The Centre for the Promotion of Private Enterprise (CPPE) has insisted that while the recent 30 percent debt discount for domestic airlines is a welcome lifeline, it is merely a “short-term respite” for an industry struggling with several costs hindering business survival.
In a statement released on April 26, 2026, Muda Yusuf, CPPE chief executive officer, commended President Bola Ahmed Tinubu and Festus Keyamo, Aviation Minister, for the intervention. The approval allows struggling operators to shave off nearly a third of their outstanding obligations to federal agencies—a move aimed at stabilising a sector hit by a 300 percent surge in Jet A1 fuel prices over the last quarter.
However, the economist warned that the celebration should be brief. According to the CPPE, the real threat to the survival of Nigerian wings isn’t just past debt but a “hostile” present-day fiscal environment.
The CPPE highlighted a staggering industry estimate: cumulative charges from the Nigerian Civil Aviation Authority (NCAA), the Federal Airports Authority of Nigeria (FAAN), and the Nigerian Airspace Management Agency (NAMA) now swallow up to 35 percent of airline revenues.

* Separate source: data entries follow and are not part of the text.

-- ==== Sys2Proof/Machine/ImageSteps.lean ====
section
/-! DEFINITION. Meanings of the rows of the renderer, the arbiter and the image port (06, 07; R4). -/

namespace Sys2Proof.Machine

open Host (Outcome)

/-- RENDER_START (R92). -/
def execRenderStart (s : State) : Outcome State Fault Refusal := .next s.startRender

/-- RENDER_DONE: the writes of the box that still wait are granted, the last one among them, and the render is done
(R99, R103). -/
def execRenderDone (s : State) : Outcome State Fault Refusal := .next (grantUntilRendered s.waitingWrites s)

/-- ARBITER_WRITE_GRANT (R4). -/
def execArbiterWriteGrant (s : State) : Outcome State Fault Refusal := .next s.grantOne

/-- IMAGE WINDOW: refused BUSY during a fill, BAD_PARAM out of range; otherwise window, mode, and position 0 (R108). -/
def State.imageWindow (ps : List Byte) (s : State) : State :=
  if s.port.isFilling then s.refuse Cmd.imageWindow.code .busy
  else match imageWindowOf ps with
    | none => s.refuse Cmd.imageWindow.code .badParam
    | some w => { s with port := { s.port with window := w.1, mode := w.2, position := 0 } }

/-- IMAGE_WINDOW (R108). -/
def execImageWindow (s : State) : Outcome State Fault Refusal := .next (s.atLastParam .imageWindow State.imageWindow)

/-- IMAGE WRITE: refused BUSY during a fill; otherwise the port is WRITING and the stream open (R109). -/
def State.imageWrite (s : State) : State :=
  if s.port.isFilling then s.refuse Cmd.imageWrite.code .busy
  else { s with port := { s.port with state := .writing } }.setTaking .image

/-- IMAGE_WRITE (R109). -/
def execImageWrite (s : State) : Outcome State Fault Refusal := .next (s.atCommand .imageWrite State.imageWrite)

/-- A stream byte's two pixels are written, the high four bits first (R109). -/
def State.imageByte (b : Byte) (s : State) : State := (s.streamPixel (highPixel b)).streamPixel (lowPixel b)

/-- The stream that is open is an IMAGE WRITE. -/
def Taking.isImage : Taking → Bool
  | .image => true
  | _ => false

/-- IMAGE_WRITE_BYTE (R109). -/
def execImageWriteByte (s : State) : Outcome State Fault Refusal :=
  .next (s.atStreamByte Taking.isImage State.imageByte)

/-- IMAGE FILL: refused BUSY during a fill, BAD_PARAM out of range; a fill with nothing left to write completes at
once (R112). -/
def State.imageFill (ps : List Byte) (s : State) : State :=
  if s.port.isFilling then s.refuse Cmd.imageFill.code .busy
  else match imageFillOf ps with
    | none => s.refuse Cmd.imageFill.code .badParam
    | some (level, count) =>
      let left := min count (s.port.size - s.port.position)
      if left = 0 then s.endPortWork else { s with port := { s.port with state := .filling level left } }

/-- IMAGE_FILL (R112). -/
def execImageFill (s : State) : Outcome State Fault Refusal := .next (s.atLastParam .imageFill State.imageFill)

/-- FILL_COMPLETE: the writes of the fill that still wait are granted, the last one among them, and the fill completes
(R112). -/
def execFillComplete (s : State) : Outcome State Fault Refusal := .next (grantUntilFilled s.waitingWrites s)

/-- IMAGE_READ (R114). -/
def execImageRead (s : State) : Outcome State Fault Refusal := .next (s.atLastParam .imageRead State.imageRead)

end Sys2Proof.Machine
end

“A level that is clearly incompatible with the thin margins typical of the aviation business,” Yusuf noted.
The statement detailed a fragmented and “overly burdensome” regime of fees that includes ticket and cargo sales charges, passenger service and facility fees, landing, parking, and boarding bridge charges, administrative and aircraft inspection fees, and heavy import duties on critical aircraft spare parts.
The CPPE argued that the sector’s health is now a matter of national integration and safety. As road travel becomes increasingly precarious due to insecurity across many parts of the country, air travel has evolved from a luxury for the elite to a vital artery for business mobility and trade.
Despite this strategic importance, the CPPE lamented a “persistently high airline mortality rate,” suggesting that without immediate cost reforms, more domestic carriers will follow the path of defunct predecessors.
To move beyond temporary bailouts, the CPPE is urging the Federal Government to undertake a comprehensive rationalization of aviation charges. The goal is a streamlined and moderated cost structure that enhances the “viability, competitiveness, and resilience” of local operators.
Yusuf emphasised that this is not just an economic plea but a safety imperative. Excessive financial pressure, he argued, creates a dangerous environment where operators might struggle to maintain the highest operational standards.
“Government support must go beyond debt relief,” the statement concluded. “What is needed is a reform of the aviation cost environment to ensure domestic airlines are not overburdened by charges that undermine investment, weaken service quality, and raise ticket prices for the average Nigerian.”